Part 3: Carnival Mourning

Anticipation woke me early, my heart banging rapidly-out a reggae beat, jam-packed jots of shuddering low-end frequency licking open my eyes. Skanking figures dissolved from the night time dance into the day, a splash of Wray and Nephews remaining like a wet dream. Carnival morning is better than Christmas morning.

Then I felt the familiar acidic churn in my stomach, the rough sour chunks slide silently up my throat. Waves of queasiness linking fingers with rippling anxiety. I ran to droop my head over the china white bowl, staring down the familiar inside. I waited, again, for some relief.

But I wasn’t sick. Instead it simmered and gurgled, as always, just underneath like a bully, the lingering threat worse than the punch and I wilted over with exhaustion. Fatigue already tainting the early air. Morning sickness is a mean lie. All day nausea that never fucks off is more accurate. It feels like the desperation of a Sunday hangover, an agonizing awareness of the day rolling definitively past, willing Monday on just to feel alive again. Except this Monday doesn’t come.

That night Clifford drove us to Grow in Hackney Wick, where a long-time favourite DJ of mine, Uncle Dugs, was playing on Clifford’s Soundsystem, Natural High Power. I swayed happily within the lights, soaking up the sound with several gallons of juice, (it’s only when you don’t drink alcohol you realise the impressive amount of fluid humans consume on a night-out and the heightened amount of time they spend pissing.) Breathing-in the sub frequencies felt like pumping new-charge into my wires. This has always been the trigger switch for my internal happy place.

“What’s your plan for tomorrow?” My friend asked, the current of a carnival weekend sneaking through her voice, and I implored Jah to give me just this one tiny weekend of health, just these couple of days to feel like myself again. If I could have that, I swore, I would never complain again.

But that feeling I’d been holding at bay for a good few hours still loitered in my shadow. As we wove home, about the South London tarmac, it clawed its way quickly back up with such force that I had to shout, “Pull over!” just in time to hurl several-hundred pints of juice first into an empty McDonalds bag I found under Clifford’s back seat and then artistically down the side of a garage. That feeling of life had been momentary. Nothing had changed and I crawled back into bed, miserable again.
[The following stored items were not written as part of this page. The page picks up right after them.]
/-- Every step keeps each record claimed exactly while it is the wheel of an unended visit of an outstanding order,
IN_HAND exactly while that visit is STARTED, and no record the wheel of two such visits (R20). -/
def Obligations.StepsKeepClaimsWithTheirVisits : Prop :=
  ∀ s t : State, s.worksAgree → step s = .next t → t.claimsAgree

/-- Every step keeps each slot engaged exactly while one unended visit of an outstanding order names it as its source
or as its MOVE destination, and no slot named by two (R33, R88). -/
def Obligations.StepsKeepEngagementsWithTheirVisits : Prop :=
  ∀ s t : State, s.worksAgree → step s = .next t → t.engagementsAgree

/-- Every step keeps each reserved slot empty and the destination of exactly one queued relocation, each record
relocation-pending exactly while one relocation is its own, and each relocation ISSUED exactly while its MOVE visit is
unended (R110, R114). -/
def Obligations.StepsKeepReservationsWithTheirRelocations : Prop :=
  ∀ s t : State, s.worksAgree → step s = .next t → t.relocationsAgree

/-- Every step keeps the Candidate List to live records that are neither claimed nor held, MISPLACED included (R22,
R68), and the seen record of every discrepancy entry live (R18, R133). -/
def Obligations.StepsKeepCandidatesUnclaimedAndUnheld : Prop :=
  ∀ s t : State, s.worksAgree → step s = .next t → t.candidatesFree ∧ t.seenRecordsLive

/-- Every step keeps the orders of the window legal and their numbers distinct: each order with one to eight visits
numbered 1 upward, all in its aisle, of one kind of work; a MOVE order with exactly one visit; and at most one visit
of an order STARTED (R80, R81). -/
def Obligations.StepsKeepTheOrderWindowLegal : Prop :=
  ∀ s t : State, s.worksAgree → step s = .next t → t.ordersLegal

/-! ## Supply, starts and the crystal -/

/-- POWER_UP and RESET_N_RELEASE make a cold start while the backup-loss flag is set and a warm start while it is
clear, and the straps select the address (R178, R196, R197, R198). RESTART_DELAY_EXPIRY makes a warm start after a
RESTART, with the straps as they were last told, log 2; it is stated with the flag clear, because R196 gives no start
of a RESTART otherwise and the model's is log 27 (R199). -/
def Obligations.StartsFollowTheBackupLossFlag : Prop :=
  (∀ (s : State) (a b : Bool), s.clock.backupLoss = true →
     (s.supply.resetLow = false → ∃ t, exec (.powerUp a b) s = .next t ∧ ColdStarted t ∧ t.pending = s.pending ∧
       t.port.registryAddress = 0x2A + 4 * a.toNat + 2 * b.toNat ∧ t.operating = true) ∧
     (s.supply.resetLow = true → s.supply.mainPower = true → ∃ t, exec (.resetNRelease a b) s = .next t ∧
       ColdStarted t ∧ t.pending = s.pending ∧ t.port.registryAddress = 0x2A + 4 * a.toNat + 2 * b.toNat ∧
       t.operating = true)) ∧
  (∀ (s : State) (a b : Bool), s.tablesCanonical = true → s.clock.backupLoss = false →
     (s.supply.resetLow = false → ∃ t, exec (.powerUp a b) s = .next t ∧ WarmStarted s t ∧ t.pending = s.pending ∧
       t.port.registryAddress = 0x2A + 4 * a.toNat + 2 * b.toNat ∧ t.operating = true) ∧
     (s.supply.resetLow = true → s.supply.mainPower = true → ∃ t, exec (.resetNRelease a b) s = .next t ∧
       WarmStarted s t ∧ t.pending = s.pending ∧ t.port.registryAddress = 0x2A + 4 * a.toNat + 2 * b.toNat ∧
       t.operating = true) ∧
     (s.operating = true → s.port.restart ≠ none → ∃ t, exec .restartDelayExpiry s = .next t ∧ WarmStarted s t ∧
       t.supply = s.supply ∧ t.pending = s.pending ∧
       t.port.registryAddress = 0x2A + 4 * s.supply.addr1.toNat + 2 * s.supply.addr0.toNat))

/-- RESET_N_ASSERT holds the part in start, MAIN_POWER_LOSS stops it, BACKUP_SUPPLY_LOSS sets the flag alone, and
CLOCK_MINUTE_TICK advances the minute count, which rolls to 0 (R195, R196). A part that has no main power or is held
in start acknowledges no address and starts no bus transaction: every command but those of the supply, the reset pin
and the crystal leaves it as it is (R196). That the losses of supply leave all else as it was, and that the clock
ticks in every supply state, is the model's choice, log 24; that a command given to a part that does not work has no
effect is its reading, log 7. -/
def Obligations.SupplyEventsAndTheUnpoweredPart : Prop :=
  (∀ s : State,
     (∃ t, exec .resetNAssert s = .next t ∧ t = { s with supply := t.supply } ∧
       t.supply = { s.supply with resetLow := true } ∧ t.operating = false ∧
       t.attnAsserted = false ∧ t.workAsserted = false ∧ t.alarmAsserted = false) ∧
     (∃ t, exec .mainPowerLoss s = .next t ∧ t = { s with supply := t.supply } ∧
       t.supply = { s.supply with mainPower := false } ∧ t.operating = false ∧
       t.attnAsserted = false ∧ t.workAsserted = false ∧ t.alarmAsserted = false) ∧
     exec .backupSupplyLoss s = .next { s with clock := { s.clock with backupLoss := true } } ∧
     (∃ t, exec .clockMinuteTick s = .next t ∧ t = { s with clock := t.clock } ∧
       t.clock = { s.clock with minutes := t.clock.minutes, second := 0 } ∧
       t.clock.minutes = if s.clock.minutes = 4294967295 then 0 else (s.clock.minutes + 1) % 4294967296)) ∧
  (∀ (s : State) (c : Instr), s.operating = false → ofSupply c = false → exec c s = .next s)

/-! ## The Bus Port -/

/-- A refused request leaves all state as it was, apart from the reply (00_scope 4.6, R182). A handle is stale when
its index is free or its generation is not the index's; every request that carries a stale handle is refused
STALE_HANDLE with no other effect (R3). -/
def Obligations.RefusedRequestsChangeNothing : Prop :=
  (∀ (s : State) (c : Instr) (p : PortId), requestPort c = some p → s.free p = true →
     ∃ t r, s.Replies c p t r ∧ (r.status.isRefusal = true → t = s)) ∧
  (∀ (s : State) (c : Instr) (h : Nat),
     (s.named? h = none ↔ s.record? (h % 4096) = none ∨ s.generation (h % 4096) ≠ h / 4096) ∧
     (s.free .registry = true → requestHandle c = some h → s.named? h = none →
       s.Replies c .registry s ⟨.staleHandle, []⟩))

/-- The frame of every well-formed request is complete, passes the judgement of its port, and is read as that request:
no bit of a field is dropped (R180, R182, R187, R188). CENSUS_RACK of rack 0 is CENSUS_RACK(NONE). The numbering of
names and the widths that Table 10-3 leaves open are log 14 and 15. -/
def Obligations.RequestFramesReadBack : Prop :=
  ∀ (i : Instr) (p : PortId) (f : List Byte), i.wf = true → i ≠ .censusRack 0 → requestPort i = some p →
    requestFrame i = some f →
    byteSum f = 0#8 ∧ 3 ≤ f.length ∧ f.length ≤ 127 ∧ completeFrame? f = some f ∧
    judgeFrame p f = .inr (.command i)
Last year at carnival it rained so much that we were drenched through, dripping in a river of piss by Aba Shanti-I, Clifford crouching under a lorry to stop his curry goat from getting diluted (maybe he just likes getting under lorries?) This year, of course, the sun blazed as strong as the crowds soaking it up. I was inside, my rib cage being torture-tickled by a million razor-winged butterflies, with no rest-bite from shade, riding the very edges of panic. “Well it was probably your last carnival anyway,” my mum told me when I phoned her (definitely the most unhelpful thing I could have heard) to which I replied with extreme irritability, “why, am I dying?”

It felt like it.

A miniature upside was that Clifford didn’t go to Carnival either, but he also wasn’t at home. Leaving and returning while I slept, working weekends, he was (unbeknown at the time) gradually getting where he wanted to be, but it was leaving me further away from where I wanted to be. I felt remote, housebound by sickness, fenced in by a wall of washing up and filthy heaps of unwashed clothes. It cluttered up my brain. The only thoughts were a barraged of visions I couldn’t quite escape, of me being at home alone all the time with a tiny baby, while Clifford worked all hours of everyday so we had enough money. It was bleak.

I’ve always been first-rate at hiding when I’m feeling down, carving out that isolation even more. It is extremely hard to connect good thoughts with something that makes you feel so low, but I felt like if I was depressed a simple conclusion would be drawn; she’s made a mistake, she doesn’t want to be pregnant, she doesn’t want her baby. “I’m so glad we get to go through this, it’s such a special journey,” my non-pregnant friend gushed and I smiled sweetly, just you fucking wait.

A few days later I’d managed to make it through work again in a fairly normal-looking state, exhausted, only to collapse onto the bus, summer slowly giving way into autumn darkness through the window behind my head. The dusty pink light splashed against the horizon while pin pricks popped out all over the city. I blinked at the London skyline, seen one million times, still stirring up something as if it were new. The setting for the script of my life, the whispering memories, fragments of who I was and became forever stashed in between those buildings.

And then, out of nowhere, I felt something odd. A sense of fierce protection, for someone I didn’t know yet. The realisation that they too could grow up amongst these structures, that this skyline could hold their delicate, daring dreams, just like it held mine. One day they could look across it with the same electric excitement of possibility.

Startled, and in a rare breather from sickness, I felt compelled to rest a hand on the top of my tummy.